Device and. Mebliodt; αuω Fua.L ui.oni.eren of a cannula for the nerve block

The invention relates to a device and a method for positioning a cannula for the nerve block.

Surgical operations on the upper and lower extremities often involve nerve block, especially peripheral nerve block. An anesthetic is injected directly into the nerves supplying the respective extremities. For upper extremity surgery, the anesthetic is e.g. injected into the nerve sheath surrounding the brachial plexus. For operations on the lower extremities, the anesthetic is preferably injected into the epidural space for epidural anesthesia. To deliver the anesthetic, a cannula is used, which is inserted through the patient's skin into the nerve sheath or epidural space. Optionally, a catheter may be inserted through this cannula. The catheter may serve to deliver the anesthetic at a position remote from the puncture site of the cannula. Likewise, after removing the cannula, the catheter may remain in its position in order to be able to supply anesthetics over a longer period of time.

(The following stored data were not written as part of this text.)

-- ==== Sys2Proof/Tests/Slice0.lean ====
section
/-! SUPPORT. The model's own tests: what `wellFormed` refuses, a decoded word for every instruction, single
steps whose results the spec prints, and a witness for the hypotheses of each statement. -/

namespace Sys2Proof.Tests

open Sys2Proof Sys2Proof.Machine

set_option maxRecDepth 20000

/-! ## What `wellFormed` refuses -/

/-- A displacement whose first byte would be 0xE0 is reserved (R143). -/
theorem test_refuses_reserved_displacement :
    (Instr.br (.d30 0x20000000)).wellFormed = false ∧
      (Instr.movb (.plain (.abs (.d30 0x20000000))) (.plain (.reg 0))).wellFormed = false ∧
      (Instr.movb (.plain (.frameRel (.d7 0) (.d30 0x20000000))) (.plain (.reg 0))).wellFormed = false ∧
      (Instr.movb (.indexed .b (.ext (.d30 0x20000000) (.d7 0)) 0) (.plain (.reg 0))).wellFormed =
        false := by decide
/-- No immediate stands for an operand of class write, rmw, addr or regaddr (R155). -/
theorem test_refuses_immediate_destination :
    (Instr.movb (.plain (.reg 0)) (.plain (.imm (.b 1)))).wellFormed = false ∧
      (Instr.addb (.plain (.reg 0)) (.plain (.imm (.b 1)))).wellFormed = false ∧
      (Instr.jump (.plain (.imm (.d 1)))).wellFormed = false ∧
      (Instr.sbitb (.plain (.reg 0)) (.plain (.imm (.b 1)))).wellFormed = false := by decide
/-- An immediate has the length of its operand (R146). -/
theorem test_refuses_immediate_of_wrong_length :
    (Instr.movw (.plain (.imm (.b 1))) (.plain (.reg 0))).wellFormed = false ∧
      (Instr.addl (.plain (.imm (.d 1))) (.plain (.reg 0))).wellFormed = false := by decide
/-- The base mode of Scaled Indexing is not Immediate (R162). -/
theorem test_refuses_immediate_base :
    (Instr.movb (.indexed .b (.imm (.b 1)) 0) (.plain (.reg 0))).wellFormed = false := by decide
/-- An implied displacement is checked too (R143). -/
theorem test_refuses_reserved_implied_displacement :
    (Instr.acbb 1 (.plain (.reg 0)) (.d30 0x20000000)).wellFormed = false ∧
      (Instr.enter 0 (.d30 0x20FFFFFF)).wellFormed = false := by decide
theorem test_accepts_the_neighbours :
    (Instr.br (.d30 0x1FFFFFFF)).wellFormed = true ∧ (Instr.br (.d30 0x21000000)).wellFormed = true ∧
      (Instr.movw (.plain (.imm (.w 1))) (.plain (.reg 0))).wellFormed = true := by decide
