-- ==== Sys2Proof/Machine/RegMap.lean ====
section
/-! DEFINITION. The register window (spec/10_state.md R23): each register's offset, its access right,
what a read returns and what a write stores (spec/20_memory.md R65). -/

namespace Sys2Proof.Machine

/-- The registers of the window, in the order of R23. -/
def Reg.all : List Reg :=
  [.cmd, .status, .cfg, .arg0, .arg1, .arg2, .arg3, .crcAcc, .encState, .encPtr, .encRem, .encOut,
   .decState, .decBase, .decCap, .decLen, .frmLen, .frmCrc, .frmResp, .frmWval, .frmSval]

/-- The offset column of R23. -/
def Reg.offset : Reg → Nat
  | .cmd => 0x000
  | .status => 0x004
  | .cfg => 0x008
  | .arg0 => 0x010
  | .arg1 => 0x014
  | .arg2 => 0x018
  | .arg3 => 0x01C
  | .crcAcc => 0x020
  | .encState => 0x030
  | .encPtr => 0x034
  | .encRem => 0x038
  | .encOut => 0x03C
  | .decState => 0x040
  | .decBase => 0x044
  | .decCap => 0x048
  | .decLen => 0x04C
  | .frmLen => 0x050
  | .frmCrc => 0x054
  | .frmResp => 0x058
  | .frmWval => 0x05C
  | .frmSval => 0x060

/-- The host access column of R23. -/
def Reg.access : Reg → RegAccess
  | .cmd => .writeOnly
  | .cfg | .arg0 | .arg1 | .arg2 | .arg3 | .crcAcc => .readWrite
  | .status | .encState | .encPtr | .encRem | .encOut | .decState | .decBase | .decCap | .decLen
  | .frmLen | .frmCrc | .frmResp | .frmWval | .frmSval => .readOnly

/-- The register at an offset, none at an unlisted one (R61, R65). -/
def Reg.atOffset (off : Nat) : Option Reg := Reg.all.find? fun r => r.offset == off

/-- What a read of a register returns, reserved bits 0 (R23); CMD reads 0. -/
def State.readReg (s : State) : Reg → Word
  | .cmd => 0
  | .status => s.statusWord
  | .cfg => s.cfgWord
  | .arg0 => s.arg0
  | .arg1 => s.arg1
  | .arg2 => s.arg2
  | .arg3 => s.arg3
  | .crcAcc => s.crcAcc.setWidth 32
  | .encState => s.encStateWord
  | .encPtr => s.encPtr
  | .encRem => s.encRem
  | .encOut => s.encOut.setWidth 32
  | .decState => s.decStateWord
  | .decBase => s.decBase
  | .decCap => s.decCap
  | .decLen => s.decLen
  | .frmLen => s.frmLen
  | .frmCrc => s.frmCrc.setWidth 32
  | .frmResp => s.frmResp.setWidth 32
  | .frmWval => s.frmWval.setWidth 32
  | .frmSval => s.frmSval

/-- What a write stores (R65): CFG bits 2:0 and 15:8, CRC_ACC bits 15:0, all of ARGn; a read-only
register ignores it. CMD stores nothing: its writes run a command (Machine/HostPort.lean). -/
def State.writeReg (s : State) (r : Reg) (v : Word) : State :=
  match r with
  | .cfg => { s with cfgWidth := v.extractLsb' 0 3, cfgChannels := v.extractLsb' 8 8 }
  | .arg0 => { s with arg0 := v }
  | .arg1 => { s with arg1 := v }
  | .arg2 => { s with arg2 := v }
  | .arg3 => { s with arg3 := v }
  | .crcAcc => { s with crcAcc := v.extractLsb' 0 16 }
  | .cmd | .status | .encState | .encPtr | .encRem | .encOut | .decState | .decBase | .decCap
  | .decLen | .frmLen | .frmCrc | .frmResp | .frmWval | .frmSval => s

end Sys2Proof.Machine
end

For the nerve block, it is important that the distal tip of the cannula or the catheter is positioned as accurately as possible. On the one hand, the tip should be positioned as close as possible to the nerve, in order to apply the anesthetic as close as possible to the nerve and thereby effect an effective nerve block. On the other hand, damage to the nerve through the cannula or the catheter should be avoided. It is known to position a cannula (eg EP 0 966

922 oil) or a catheter (e.g., DE 198 07 487 C2) to use unipolar nerve stimulation. In this case, an exposed electrically conductive stimulation electrode is arranged at the distal tip of the electrically insulated cannula or the electrically insulated catheter, while a second skin electrode is electrically conductively mounted on the body surface of the patient. By means of a stimulation device, electrical pulses are supplied to the stimulation electrode in order to trigger nerve reflexes. These nerve reflexes indicate the position of the distal tip with the stimulation electrode. In this method of unipolar electrostimulation, although the position of the distal tip of the cannula or the catheter to the nerve can be well located. However, the application of this method requires the experience and skill of the anesthetist to minimize the risk of nerve damage.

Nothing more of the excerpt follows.